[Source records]
........
-- ==== Sys2Proof/Laws/State.lean ====
section
/-! SUPPORT. One lemma per field per update of State, and the register file's read-after-write. -/

namespace Sys2Proof.Machine

variable (s : State)

/-! ### setReg -/

@[simp] theorem State.setReg_v (x : Reg) (b : Byte) : (s.setReg x b).v = s.v.set x b := rfl
@[simp] theorem State.setReg_index (x : Reg) (b : Byte) : (s.setReg x b).index = s.index := rfl
@[simp] theorem State.setReg_pc (x : Reg) (b : Byte) : (s.setReg x b).pc = s.pc := rfl
@[simp] theorem State.setReg_stack (x : Reg) (b : Byte) : (s.setReg x b).stack = s.stack := rfl
@[simp] theorem State.setReg_sp (x : Reg) (b : Byte) : (s.setReg x b).sp = s.sp := rfl
@[simp] theorem State.setReg_dt (x : Reg) (b : Byte) : (s.setReg x b).dt = s.dt := rfl
@[simp] theorem State.setReg_st (x : Reg) (b : Byte) : (s.setReg x b).st = s.st := rfl
@[simp] theorem State.setReg_disp (x : Reg) (b : Byte) : (s.setReg x b).disp = s.disp := rfl
@[simp] theorem State.setReg_key (x : Reg) (b : Byte) : (s.setReg x b).key = s.key := rfl
@[simp] theorem State.setReg_mem (x : Reg) (b : Byte) : (s.setReg x b).mem = s.mem := rfl
@[simp] theorem State.setReg_romImage (x : Reg) (b : Byte) : (s.setReg x b).romImage = s.romImage := rfl
@[simp] theorem State.setReg_config (x : Reg) (b : Byte) : (s.setReg x b).config = s.config := rfl
@[simp] theorem State.setReg_report (x : Reg) (b : Byte) : (s.setReg x b).report = s.report := rfl
@[simp] theorem State.setReg_soundOn (x : Reg) (b : Byte) : (s.setReg x b).soundOn = s.soundOn := rfl
@[simp] theorem State.setReg_draws (x : Reg) (b : Byte) : (s.setReg x b).draws = s.draws := rfl
@[simp] theorem State.setReg_diagSeen (x : Reg) (b : Byte) : (s.setReg x b).diagSeen = s.diagSeen := rfl

/-! ### advance -/

@[simp] theorem State.advance_v : (s.advance).v = s.v := rfl
@[simp] theorem State.advance_index : (s.advance).index = s.index := rfl
@[simp] theorem State.advance_pc : (s.advance).pc = s.pc + 2 := rfl
@[simp] theorem State.advance_stack : (s.advance).stack = s.stack := rfl
@[simp] theorem State.advance_sp : (s.advance).sp = s.sp := rfl
@[simp] theorem State.advance_dt : (s.advance).dt = s.dt := rfl
@[simp] theorem State.advance_st : (s.advance).st = s.st := rfl
@[simp] theorem State.advance_disp : (s.advance).disp = s.disp := rfl
@[simp] theorem State.advance_key : (s.advance).key = s.key := rfl
@[simp] theorem State.advance_mem : (s.advance).mem = s.mem := rfl
@[simp] theorem State.advance_romImage : (s.advance).romImage = s.romImage := rfl
@[simp] theorem State.advance_config : (s.advance).config = s.config := rfl
@[simp] theorem State.advance_report : (s.advance).report = s.report := rfl
@[simp] theorem State.advance_soundOn : (s.advance).soundOn = s.soundOn := rfl
@[simp] theorem State.advance_draws : (s.advance).draws = s.draws := rfl
@[simp] theorem State.advance_diagSeen : (s.advance).diagSeen = s.diagSeen := rfl

/-! ### complete -/

@[simp] theorem State.complete_v : (s.complete).v = s.v := rfl
@[simp] theorem State.complete_index : (s.complete).index = s.index := rfl
@[simp] theorem State.complete_pc : (s.complete).pc = s.pc := rfl
@[simp] theorem State.complete_stack : (s.complete).stack = s.stack := rfl
@[simp] theorem State.complete_sp : (s.complete).sp = s.sp := rfl
@[simp] theorem State.complete_dt : (s.complete).dt = s.dt := rfl
@[simp] theorem State.complete_st : (s.complete).st = s.st := rfl
@[simp] theorem State.complete_disp : (s.complete).disp = s.disp := rfl
@[simp] theorem State.complete_key : (s.complete).key = s.key := rfl
@[simp] theorem State.complete_mem : (s.complete).mem = s.mem := rfl
@[simp] theorem State.complete_romImage : (s.complete).romImage = s.romImage := rfl
@[simp] theorem State.complete_config : (s.complete).config = s.config := rfl
@[simp] theorem State.complete_report : (s.complete).report = [.ok] := rfl
@[simp] theorem State.complete_soundOn : (s.complete).soundOn = s.soundOn := rfl
@[simp] theorem State.complete_draws : (s.complete).draws = s.draws := rfl
@[simp] theorem State.complete_diagSeen : (s.complete).diagSeen = s.diagSeen := rfl

/-! ### raise -/

@[simp] theorem State.raise_v (d : Diagnostic) : (s.raise d).v = s.v := rfl
@[simp] theorem State.raise_index (d : Diagnostic) : (s.raise d).index = s.index := rfl
@[simp] theorem State.raise_pc (d : Diagnostic) : (s.raise d).pc = s.pc := rfl
@[simp] theorem State.raise_stack (d : Diagnostic) : (s.raise d).stack = s.stack := rfl
@[simp] theorem State.raise_sp (d : Diagnostic) : (s.raise d).sp = s.sp := rfl
@[simp] theorem State.raise_dt (d : Diagnostic) : (s.raise d).dt = s.dt := rfl
@[simp] theorem State.raise_st (d : Diagnostic) : (s.raise d).st = s.st := rfl
@[simp] theorem State.raise_disp (d : Diagnostic) : (s.raise d).disp = s.disp := rfl
@[simp] theorem State.raise_key (d : Diagnostic) : (s.raise d).key = s.key := rfl
@[simp] theorem State.raise_mem (d : Diagnostic) : (s.raise d).mem = s.mem := rfl
@[simp] theorem State.raise_romImage (d : Diagnostic) : (s.raise d).romImage = s.romImage := rfl
@[simp] theorem State.raise_config (d : Diagnostic) : (s.raise d).config = s.config := rfl
@[simp] theorem State.raise_report (d : Diagnostic) : (s.raise d).report = [.diag d] := rfl
@[simp] theorem State.raise_soundOn (d : Diagnostic) : (s.raise d).soundOn = s.soundOn := rfl
@[simp] theorem State.raise_draws (d : Diagnostic) : (s.raise d).draws = s.draws := rfl

/-! ### decrementTimers -/

@[simp] theorem State.decrementTimers_v : (s.decrementTimers).v = s.v := rfl
@[simp] theorem State.decrementTimers_index : (s.decrementTimers).index = s.index := rfl
@[simp] theorem State.decrementTimers_pc : (s.decrementTimers).pc = s.pc := rfl
@[simp] theorem State.decrementTimers_stack : (s.decrementTimers).stack = s.stack := rfl
@[simp] theorem State.decrementTimers_sp : (s.decrementTimers).sp = s.sp := rfl
@[simp] theorem State.decrementTimers_dt : (s.decrementTimers).dt = countDown s.dt := rfl
@[simp] theorem State.decrementTimers_st : (s.decrementTimers).st = countDown s.st := rfl
@[simp] theorem State.decrementTimers_disp : (s.decrementTimers).disp = s.disp := rfl
@[simp] theorem State.decrementTimers_key : (s.decrementTimers).key = s.key := rfl
@[simp] theorem State.decrementTimers_mem : (s.decrementTimers).mem = s.mem := rfl
@[simp] theorem State.decrementTimers_romImage : (s.decrementTimers).romImage = s.romImage := rfl
@[simp] theorem State.decrementTimers_config : (s.decrementTimers).config = s.config := rfl
@[simp] theorem State.decrementTimers_report : (s.decrementTimers).report = s.report := rfl
@[simp] theorem State.decrementTimers_soundOn : (s.decrementTimers).soundOn = s.soundOn := rfl
@[simp] theorem State.decrementTimers_draws : (s.decrementTimers).draws = s.draws := rfl
@[simp] theorem State.decrementTimers_diagSeen : (s.decrementTimers).diagSeen = s.diagSeen := rfl

/-! ### sampleSound -/

@[simp] theorem State.sampleSound_v : (s.sampleSound).v = s.v := rfl
@[simp] theorem State.sampleSound_index : (s.sampleSound).index = s.index := rfl
@[simp] theorem State.sampleSound_pc : (s.sampleSound).pc = s.pc := rfl
@[simp] theorem State.sampleSound_stack : (s.sampleSound).stack = s.stack := rfl
@[simp] theorem State.sampleSound_sp : (s.sampleSound).sp = s.sp := rfl
@[simp] theorem State.sampleSound_dt : (s.sampleSound).dt = s.dt := rfl
@[simp] theorem State.sampleSound_st : (s.sampleSound).st = s.st := rfl
@[simp] theorem State.sampleSound_disp : (s.sampleSound).disp = s.disp := rfl
@[simp] theorem State.sampleSound_key : (s.sampleSound).key = s.key := rfl
@[simp] theorem State.sampleSound_mem : (s.sampleSound).mem = s.mem := rfl
@[simp] theorem State.sampleSound_romImage : (s.sampleSound).romImage = s.romImage := rfl
@[simp] theorem State.sampleSound_config : (s.sampleSound).config = s.config := rfl
@[simp] theorem State.sampleSound_report : (s.sampleSound).report = s.report := rfl
@[simp] theorem State.sampleSound_soundOn : (s.sampleSound).soundOn = (s.st != 0) := rfl
@[simp] theorem State.sampleSound_draws : (s.sampleSound).draws = s.draws := rfl
@[simp] theorem State.sampleSound_diagSeen : (s.sampleSound).diagSeen = s.diagSeen := rfl

@[simp] theorem State.raise_diagSeen (d : Diagnostic) : (s.raise d).diagSeen = some (s.diagSeen.getD d) := by
  cases h : s.diagSeen <;> simp [State.raise, h]

/-! ### skipIf -/

@[simp] theorem State.skipIf_v (b : Bool) : (s.skipIf b).v = s.v := by cases b <;> rfl
@[simp] theorem State.skipIf_index (b : Bool) : (s.skipIf b).index = s.index := by cases b <;> rfl
theorem State.skipIf_pc (b : Bool) : (s.skipIf b).pc = if b then s.pc + 2 else s.pc := by cases b <;> rfl
@[simp] theorem State.skipIf_stack (b : Bool) : (s.skipIf b).stack = s.stack := by cases b <;> rfl
@[simp] theorem State.skipIf_sp (b : Bool) : (s.skipIf b).sp = s.sp := by cases b <;> rfl
@[simp] theorem State.skipIf_dt (b : Bool) : (s.skipIf b).dt = s.dt := by cases b <;> rfl
@[simp] theorem State.skipIf_st (b : Bool) : (s.skipIf b).st = s.st := by cases b <;> rfl
@[simp] theorem State.skipIf_disp (b : Bool) : (s.skipIf b).disp = s.disp := by cases b <;> rfl
@[simp] theorem State.skipIf_key (b : Bool) : (s.skipIf b).key = s.key := by cases b <;> rfl
@[simp] theorem State.skipIf_mem (b : Bool) : (s.skipIf b).mem = s.mem := by cases b <;> rfl
@[simp] theorem State.skipIf_romImage (b : Bool) : (s.skipIf b).romImage = s.romImage := by cases b <;> rfl
@[simp] theorem State.skipIf_config (b : Bool) : (s.skipIf b).config = s.config := by cases b <;> rfl
@[simp] theorem State.skipIf_report (b : Bool) : (s.skipIf b).report = s.report := by cases b <;> rfl
@[simp] theorem State.skipIf_soundOn (b : Bool) : (s.skipIf b).soundOn = s.soundOn := by cases b <;> rfl
@[simp] theorem State.skipIf_draws (b : Bool) : (s.skipIf b).draws = s.draws := by cases b <;> rfl
@[simp] theorem State.skipIf_diagSeen (b : Bool) : (s.skipIf b).diagSeen = s.diagSeen := by cases b <;> rfl

/-! ### Registers and bytes through the updates -/

theorem State.reg_setReg (x r : Reg) (b : Byte) : (s.setReg x b).reg r = if r = x then b else s.reg r := by
  simp only [State.reg, State.setReg, Fin.getElem_fin, Vector.getElem_set, Fin.ext_iff]
  by_cases h : x.val = r.val <;> simp [h, eq_comm]

@[simp] theorem State.reg_setReg_self (x : Reg) (b : Byte) : (s.setReg x b).reg x = b := by simp [State.reg_setReg]

theorem State.reg_setReg_ne {x r : Reg} (h : r ≠ x) (b : Byte) : (s.setReg x b).reg r = s.reg r := by
  simp [State.reg_setReg, h]

/-- The flag is written last, so it wins when the destination is VF (R23). -/
theorem State.reg_setResultAndFlag (x r : Reg) (result flag : Byte) :
    (s.setResultAndFlag x result flag).reg r =
      if r = regF then flag else if r = x then result else s.reg r := by
  simp only [State.setResultAndFlag, State.reg_setReg]

/-- A register read sees only the field `v`. -/
theorem State.reg_congr {s t : State} (h : t.v = s.v) (r : Reg) : t.reg r = s.reg r := by simp [State.reg, h]

/-- A byte read sees only the fields `config` and `mem`. -/
theorem State.byteAt_congr {s t : State} (hc : t.config = s.config) (hm : t.mem = s.mem) (a : Nat) :
    t.byteAt a = s.byteAt a := by simp [State.byteAt, hc, hm]

end Sys2Proof.Machine
end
........
→ **Problem statement**: Check every line of the entries above, and copy those that carry the string "sees".

→ **Answer box**:
/-- A register read sees only the field `v`. -/
/-- A byte read sees only the fields `config` and `mem`. -/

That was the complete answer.